True, though as always that comes with tradeoffs of its own.

tomcam · on Aug 25, 2024

Oh! So the string itself is still on the heap? I assumed it was all on the stack.

super_flanker · on Aug 25, 2024

No, let me try to explain differently. If `compact_str` was not used, then your normal `String` would take 24 bytes of stack space (regardless of the string size) + heap space. What `compact_str` is trying to do is not use heap when string content is less than 24.

tomcam · on Aug 25, 2024

Thank you. That aligns with what I originally thought.

tomcam · on Aug 25, 2024

Not sure why the downvotes? This is a sincere question.

tialaramex · on Aug 25, 2024

For a lot of people it will seem obvious that String (Rust's standard library growable string type) is 24 bytes. CompactString is 24 bytes so that it is exactly the same size as String, that's the main idea. That's why they may not have believed you were sincere in asking.

Why is Rust's String 24 bytes? Well, this is a growable string type. So we need to store 1) where on the heap our growable buffer is and 2) how big that heap space is ("Capacity"), and 3) how much of it we're using already to store the string ("Size" or "Length"). On modern 64-bit computers it's reasonable to use a 64-bit (8 byte) value for all three of these facts, 3 times 8 = 24.

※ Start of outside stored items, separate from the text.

-- ==== Sys2Proof/Machine/Pours.lean ====
section
/-! DEFINITION. The life of a pour: start, end, kill, checkpoint and restore (R22, R23, R27, R70, R94, R301, R302, R304, R308 to
R312, R340, R342, R356, R365, R369). -/

namespace Sys2Proof.Machine

-- Start (R304) ---------------------------------------------------------------------------------------------------------------------

/-- A ring register that may start: its block 0 to 5, SIZE to 9, reserved bits zero (R22, R23). -/
def ringOk (r : Word) : Bool := bits r.toNat 25 39 == 0 && decide (bits r.toNat 21 4 ≤ 9) && decide (bits r.toNat 18 3 < 6)

/-- Why a start fails (R23, R70, R92, R298, R304, R356, R365): the code of its record; permission for what R23 describes. -/
def startFault (s : State) (pkg : Nat) (a : Armed) (image : Option (List Config.CoreImage)) : Option Nat :=
  let m := a.mould
  let feature := fun bit => (Sparse.get 0 (getPkg s pkg).featActive (a.part + 1)).getLsbD bit
  if startDoomed s a then some 0
  else if (mPair m && !feature 0) || (mSpan m == 2 && !feature 3) then some 0
  else match image with
    | none => some 0
    | some l =>
      if l.length ≠ mPkgs m * mCpp m ∨ a.cores.length ≠ mPkgs m * mNeed m ∨ l.any (fun c => c.rings.length != 4) then some 0
      else if l.any (fun c => c.rings.any (fun r => !ringOk r) || c.sy.any (fun y => !symValid y.2)) then some fPermission
      else none

/-- A stream at a pour's start: nothing fetched, its ring and seed (R22, R24, R27). -/
def freshStream (ring seed : Word) : StreamSt := { ring := ring, seed := seed, ended := false }

/-- Scratchpad as an image loads it, then as many parameter words at PADDR as the image's .mould gives, sixteen at the most; a word
that the scratchpad has no room for is dropped (R158, R304; log 72). -/
def loadSpad (bytes : List (Nat × Byte)) (n : Nat) (m : List Word) : Memory :=
  let base := (bytes.filter (fun x => decide (x.1 < 6 * 2 ^ 18))).foldl (fun mem x => Memory.write mem x.1 x.2) []
  (List.range (min 16 n)).foldl (fun mem i =>
    let a := bits (mouldWord m 6) 0 21 + 8 * i
    if a + 8 ≤ 6 * 2 ^ 18 then Memory.writeNat mem a 8 (mouldWord m (8 + i)) else mem) base

/-- A core at a pour's start (R27, R304): what is not loaded is zero; range table, watch filter, selectors and trace buffer are
not the pour's. -/
def loadCore (old : CoreState) (pid : Nat) (im : Config.CoreImage) (m : List Word) (ranges : Sparse RangeEntry) : CoreState :=
  let st := fun i => freshStream (im.rings.getD i 0) (im.seeds.getD i 0)
  { ({} : CoreState) with
    pid := pid, cc := st 0, cp := st 1, ve := st 2, ce := st 3, spad := loadSpad im.spad im.params m
    sy := (im.sy.filter (fun y => decide (y.1 < 16))).foldl (fun t y => Sparse.set {} t y.1 ⟨true, y.2⟩) []
    pm := (im.pm.filter (fun x => decide (x.1 < 64))).foldl (fun t x => Sparse.set 0 t x.1 x.2) []
    cb := (im.cb.filter (fun x => decide (x.1 < 64))).foldl (fun t x => Sparse.set 0 t x.1 x.2) []
    ranges := ranges, watch := old.watch, evsel := old.evsel, trace := old.trace, traceOld := old.trace.length }

/-- The packages of a list of cores, in its order. -/
def packagesOf (cores : List Nat) : List Nat :=
  cores.foldl (fun l k => if l.contains (pkgOf k) then l else l ++ [pkgOf k]) []

/-- The domain of a pour on the cores given (R92, R115, R340): in each package the primaries, rising. Lead starts at 0 in every
package (R113; log 73). -/
def newDomain (s : State) (pkg : Nat) (a : Armed) : Domain :=
  let ps := packagesOf a.cores
  let part := fun p => reservedIn a p
  let pairs := fun p => if mPair a.mould then (pickPairs (mCpp a.mould) (part p)).getD [] else []
  { pid := a.pid, part := a.part, asid := mAsid a.mould, mouldNo := a.mouldNo, mould := a.mould
    cores := ps.flatMap (fun p => if mPair a.mould then ((pairs p).map Prod.fst).foldr insNat [] else part p)
    pairs := ps.flatMap pairs
    span := mSpan a.mould, pkgs := ps, h := if mSpan a.mould = 2 then 1280 else 128
    slackPts := if mSpan a.mould = 2 then [(0, 4096)] else []
    priority := effPriority s a }

/-- How many records at the end of a trace buffer are of a DCC and of a stream above 0: a record of stream 0 of that DCC stands before them
(R343). -/
def laterStreams (dcc : Nat) (l : List (List Word)) : Nat :=
  (l.reverse.takeWhile (fun r => r.getD 0 0 == toWord dcc && recordStream r != 0)).length

/-- A start or end record of a core (R342), before the records of the same DCC that higher streams have written (R343). -/
def pourRecord (s : State) (kind : Nat) (d : Domain) (dcc k : Nat) : State :=
  if bits (traceCtl s k) 0 1 = 1 then
    let l := (getCore s k).trace
    insertRecord s k (l.length - laterStreams dcc l) [toWord dcc, traceHead s kind 0 0 k 0, toWord d.pid, toWord (d.asid * 2 ^ 52)]
  else s

/-- A start that fails writes a kind 7 record, frees the entry and runs nothing (R298, R304). -/
def failStart (s : State) (pkg : Nat) (a : Armed) (code : Nat) : State :=
  dropArmed (match reportRcb s.mem pkg (mRegion a.mould) with
    | some rcb => faultLog s pkg a.part rcb (logRecord s 7 code pkg 0 a.pid (mAsid a.mould) a.mouldNo [])
    | none => s) pkg a

/-- The cores of a domain load, and the pool entry is free. A thermal signal that stands is a cause from DCC 0 (R103, R366). -/
def beginPour (s : State) (pkg : Nat) (a : Armed) (images : List Config.CoreImage) : State :=
  let d := newDomain s pkg a
  let load := fun (s : State) (k : Nat) =>
    setCore s k (loadCore (getCore s k) d.pid (images.getD (relOf d k) ⟨[], [], [], [], [], [], 0⟩) a.mould (startTable s k d.asid))
  let s := d.all.foldl load s
  let s := d.all.foldl (fun s k => pourRecord s 6 d 0 k) { s with domains := s.domains ++ [d] }
  let s := (d.pkgs.filter (fun p => (getPkg s p).thermal)).foldl (fun s p =>
    raiseCause s d.pid ⟨3, coreIn d p, ccSt, .cc, 0, 0, { kind := 7 }, false⟩) s
  dropArmed s pkg a

/-- POUR_START (R304): DCC 0 runs in the next local clock; a group-span pour takes its slack point first (R94). -/
def execPourStart (pkg pid : Nat) (s : State) : Out :=
  .next (match findArmed s pkg pid with
    | none => s
    | some a =>
      if a.admitted = false ∨ a.restore.isSome then s
      else
        let image := Config.pourImage s.mem (pkg * 2 ^ 39 + mouldWord a.mould 2 % 2 ^ 39)
        match startFault s pkg a image with
        | some code => failStart s pkg a code
        | none => beginPour s pkg a (image.getD []))

-- End (R302) -------------------------------------------------------------------------------------------------------------------------

/-- A core has issued its last command, and its last landing has taken place; a change on its way from a system core is no landing of
its own. -/
def coreDone (c : CoreState) : Bool :=
  c.cc.ended && c.cp.ended && c.ve.ended && c.ce.ended && c.inflight.all (fun f => isReach f.eff) && !c.jobs.any Job.pending && c.rwins.isEmpty &&
    c.stop.isNone

/-- SUCCESSOR_ARM (R302): armed, put into the backlog, or reported lost in a record of kind 6. -/
def armSuccessor (s : State) (d : Domain) (no : Nat) : State :=
  let pkg := d.home
  let report := fun (s : State) (why : Nat) =>
    faultLog s pkg d.part d.region (logRecord s 6 0 pkg 0 d.pid d.asid d.mouldNo [toWord no, toWord why])
  let m := getMould s pkg no
  if mouldOwned m d.part = false then report s 2
  else
    let (s1, v) := armMould s pkg d.part no
    if v ≠ 1 then s1
    else if (getPart s pkg d.part).backlog.length < 64 then modPart s pkg d.part (fun p => { p with backlog := p.backlog ++ [(no, m)] })
    else report s 1

/-- The valid successors of a mould, SUCC0 first (R300). -/
def successors (m : List Word) : List Nat :=
  (List.range 4).filterMap (fun i => if bits (mouldWord m 7) (48 + i) 1 = 1 then some (bits (mouldWord m 7) (12 * i) 12) else none)

/-- POUR_END (R302): a normal end arms the successors. -/
def execPourEnd (pid : Nat) (s : State) : Out :=
  .next (match findDom s pid with
    | none => s
    | some d =>
      if d.status = .run ∧ d.all.all (fun k => coreDone (getCore s k)) then
        let s := d.all.foldl (fun s k => pourRecord s 7 d (d.dcc - 1) k) s
        (successors d.mould).foldl (fun s no => armSuccessor s d no) (removeDomain s pid)
      else s)

-- Kill (R309) --------------------------------------------------------------------------------------------------------------------------

/-- POUR_KILL (R309): at the freeze everything in flight is discarded; a kind 3 record. -/
def execPourKill (pid : Nat) (s : State) : Out :=
  .next (match findDom s pid with
    | none => s
    | some d =>
      match d.schedStop with
      | some (.kill _) =>
        if d.status = .held ∨ d.status = .catchUp then
          let pkg := d.home
          let s := faultLog (spendToken s d) pkg d.part d.region (logRecord s 3 0 pkg 0 pid d.asid d.mouldNo [] d.dcc)
          removeDomain s pid
        else s
      | _ => s)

In fact Rust (unlike C++) insists on doing this the simplest and fastest way possible so the String type is more or less literally Vec<u8> - a growable array of bytes, plus a guarantee that those bytes are UTF-8 encoded text. Vec<u8> is likewise 24-bytes.

The rationale is that being simple is a good fundamental design, and (as CompactString illustrates) people can build more sophisticated types if they want to unlock specific optimisations which may suit their application.

tomcam · on Aug 25, 2024

Fantastic, thanks. Keeping this answer for reference.

hvenev · on Aug 25, 2024

Is 26 characters next? I think the number of bytestrings of length <= 26 that are also valid UTF-8 is only 0.021 * 256^24.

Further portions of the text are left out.